# Wanted to say Hello to all



## Danzan (Apr 26, 2010)

Hello,
I'm from the west coast and wanted to say hello, and that it's a pleasure to read that everyone here from my first experience is keeping it real. I enjoy any topic on Jujitsu, Judo, MMA  or Dimm Mak.


----------



## Malleus (Apr 26, 2010)

Nice to meet you, welcome on board.

Dimm Mak is something I've come across in my e-travels, and it interests me. Bit of a skeptic though.

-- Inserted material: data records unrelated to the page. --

/-- The command asks nothing more (R242, R258): requests that have not left the module, or wait at a page under migration, are withdrawn; those that have left are
still to be answered. -/
def State.withdraw (s : State) (c : Cmd) : Cmd × State :=
  let mine (x : Sys2Proof.Cell) : Bool := !cellAnswers x && decide (x.cmd = c.id) && decide (x.srcId = s.cfg.chip)
  let unsent (p : Nat × Nat × List Nat) : Bool := decide (p.2.1 = ownHome) || s.cells.any fun x => mine x && decide (x.idx = p.1)
  ({ c with pend := c.pend.filter fun p => !unsent p },
   { s with cells := s.cells.filter fun x => !mine x
            holds := s.holds.map fun h => { h with q := h.q.filter fun q => match q.eng with | some e => decide (e.1 ≠ c.id) | none => true } })

/-! ### Translation (R343 to R347) -/

/-- The unused low bits of a page of size code z (R344). -/
def pageK (z : Nat) : Nat := match z with | 0 => 0 | 1 => 5 | 2 => 9 | 3 => 13 | _ => 15

/-- The size hint of the region of a virtual address (R345). -/
def Part.hint (p : Part) (va : Nat) : Nat :=
  let r := bits va 55 52
  if r < 12 then bits p.hint0 (5 * r + 4) (5 * r) else bits p.hint1 (5 * (r - 12) + 4) (5 * (r - 12))

/-- The bucket hash of R345. -/
def bucketHash (nb : Nat) : Nat → Nat → Nat → Nat
  | 0, _, h => h
  | k + 1, y, h => if y = 0 then h else bucketHash nb k (y / nb) (h ^^^ (y % nb))

/-- What a walk finds. -/
inductive Walk where
  | found (e : TlbEntry)
  | bad
  | miss
  deriving DecidableEq, Repr

/-- One page table entry against a probe: none when it does not match (R345). -/
def entryMatch (part z vpn : Nat) (w0 w1 : Nat) : Option Walk :=
  let pfn := bits w0 63 24
  let tag := bits w1 63 24
  let k := pageK z
  if bit w0 0 && bits w0 23 21 == z && bits w0 17 15 == part && tag >>> k == vpn then
    if bits w0 20 18 ≥ 5 || bits pfn 39 36 ≠ 0 || tag % 2 ^ k ≠ 0 || pfn % 2 ^ k ≠ 0 then some .bad
    else some (.found ⟨part, z, vpn, BitVec.ofNat 64 w0, BitVec.ofNat 64 w1⟩)
  else none

/-- The entries of one bucket; none for one that a walk cannot read, because a word of it is poisoned (R369: a poisoned unit returns no data to
anyone; log entry 58). -/
def State.bucket (s : State) (base : Nat) : List (Option (Nat × Nat)) :=
  (List.range 8).map fun e =>
    let a := base + 16 * e
    if s.poisoned a || s.poisoned (a + 8) then none else some (s.rd a 8, s.rd (a + 8) 8)

/-- The buckets of one size, in order: a match ends the walk, a free slot ends the size (R345). -/
def State.walkSize (s : State) (ptbase nb part z vpn h : Nat) : Nat → Nat → Walk
  | 0, _ => .miss
  | k + 1, p =>
    let es := s.bucket (ptbase + (h + p) % nb * 128)
    match firstSome (fun e => e.bind fun e => entryMatch part z vpn e.1 e.2) es with
    | some r => r
    | none => if es.any (fun e => match e with | some e => !bit e.1 0 | none => false) then .miss else s.walkSize ptbase nb part z vpn h k (p + 1)

/-- A walk of the partition's page table (R345). -/
def State.walk (s : State) (part va : Nat) : Walk :=
  let p := s.prt part
  let nb := 2 ^ p.ptlog2
  let try_ (z : Nat) : Walk :=
    if bit (p.hint va) z then
      let vpn := bits va 55 (16 + pageK z)
      s.walkSize p.ptbase nb part z vpn (bucketHash nb 64 (vpn * 8 + z) 0) 4 0
    else .miss
  match [4, 3, 2, 1, 0].find? (fun z => try_ z ≠ .miss) with
  | some z => try_ z
  | none => .miss

/-- A cached translation covers the address. -/
def TlbEntry.covers (e : TlbEntry) (part va : Nat) : Bool := e.part == part && bits va 55 (16 + pageK e.z) == e.vpn

def TlbEntry.pfn (e : TlbEntry) : Nat := bits e.w0.toNat 63 24
def TlbEntry.type (e : TlbEntry) : Nat := bits e.w0.toNat 20 18
def TlbEntry.chip (e : TlbEntry) : Nat := bits e.w0.toNat 14 5
def TlbEntry.x (e : TlbEntry) : Bool := bit e.w0.toNat 4
def TlbEntry.w (e : TlbEntry) : Bool := bit e.w0.toNat 3
def TlbEntry.r (e : TlbEntry) : Bool := bit e.w0.toNat 2
def TlbEntry.u (e : TlbEntry) : Bool := bit e.w0.toNat 1
def TlbEntry.openList (e : TlbEntry) : Nat := bits e.w1.toNat 23 20

/-- The physical address an entry gives a virtual one. -/
def TlbEntry.pa (e : TlbEntry) (va : Nat) : Nat := e.pfn * 2 ^ 16 + va % 2 ^ (16 + pageK e.z)

/-- A translation by a core's TLB, its cluster's, then a walk (R343). -/
def State.lookup (s : State) (i : Nat) (fetch : Bool) (va : Nat) : Option TlbEntry :=
  let p := s.partOf i
  let c := s.core i
  match (if fetch then c.itlb else c.dtlb).find? (fun e => e.covers p va) with
  | some e => some e
  | none =>
    match (s.cluster (clusterOf i)).l2tlb.find? (fun e => e.covers p va) with
    | some e => some e
    | none => match s.walk p va with | .found e => some e | _ => none

/-- The same for an engine of a cluster (R343, R150). -/
def State.lookupEng (s : State) (cl va : Nat) : Option TlbEntry :=
  let p := s.partOfCluster cl
  match (s.cluster cl).l2tlb.find? (fun e => e.covers p va) with
  | some e => some e
  | none => match s.walk p va with | .found e => some e | _ => none

/-- Leave a valid translation in the TLBs (R343). -/
def State.fill (s : State) (i : Nat) (fetch : Bool) (e : TlbEntry) : State :=
  let c := s.core i
  let add (l : List TlbEntry) := if l.contains e then l else e :: l
  let cl := s.cluster (clusterOf i)
  (s.setCore i (if fetch then { c with itlb := add c.itlb } else { c with dtlb := add c.dtlb })).setCluster (clusterOf i)
    { cl with l2tlb := add cl.l2tlb }

/-- A TYPE agrees with the range of its physical address, which the partition owns (R14, R339). -/
def State.backed (s : State) (part type a : Nat) : Bool :=
  (match type, typeOfPa a with
   | 0, some .dev => true
   | 1, some .cms => true
   | 2, some .csp => true
   | 3, some .host => true
   | _, _ => false) && s.owns part a

/-! ### Windows, leases and the checks of R103 -/

def lsWin : Nat := 0x00FFFF0000000000
def cspWin : Nat := 0x00FFFE0000000000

Anyway, looking forward to seeing you around the boards!


----------



## morph4me (Apr 26, 2010)

Hello, welcome to MT


----------



## grydth (Apr 26, 2010)

Welcome! Hope to read more from you...


----------



## seasoned (Apr 26, 2010)

Welcome to Martial Talk, we hope you enjoy you time here.


----------



## MJS (Apr 26, 2010)

Welcome to the forum! 

Mike


----------



## stickarts (Apr 26, 2010)

welcome!


----------



## Drac (Apr 27, 2010)

Greetings and Welcome to MT...You found a Dim Mak Sifu??? Excellent...


----------



## OnlyAnEgg (May 13, 2010)

Welcome to MArtial Talk!


----------



## MBuzzy (May 13, 2010)

Welcome to MT have a great time here!


----------



## Jade Tigress (May 13, 2010)

Welcome to Martial Talk! Happy Postiing! :asian:


----------



## Mark Jordan (May 19, 2010)

You've come to the right place Danzan!  Just continue joining the forum and you'll surely learn a lot from here.


----------



## SahBumNimRush (May 19, 2010)

Welcome to MT!


----------



## bluekey88 (May 19, 2010)

Welcome!


----------



## sfs982000 (May 19, 2010)

Welcome aboard.  You'll pick up a lot of good advice here.


----------



## 72ronin (May 20, 2010)

Welcome to MT


----------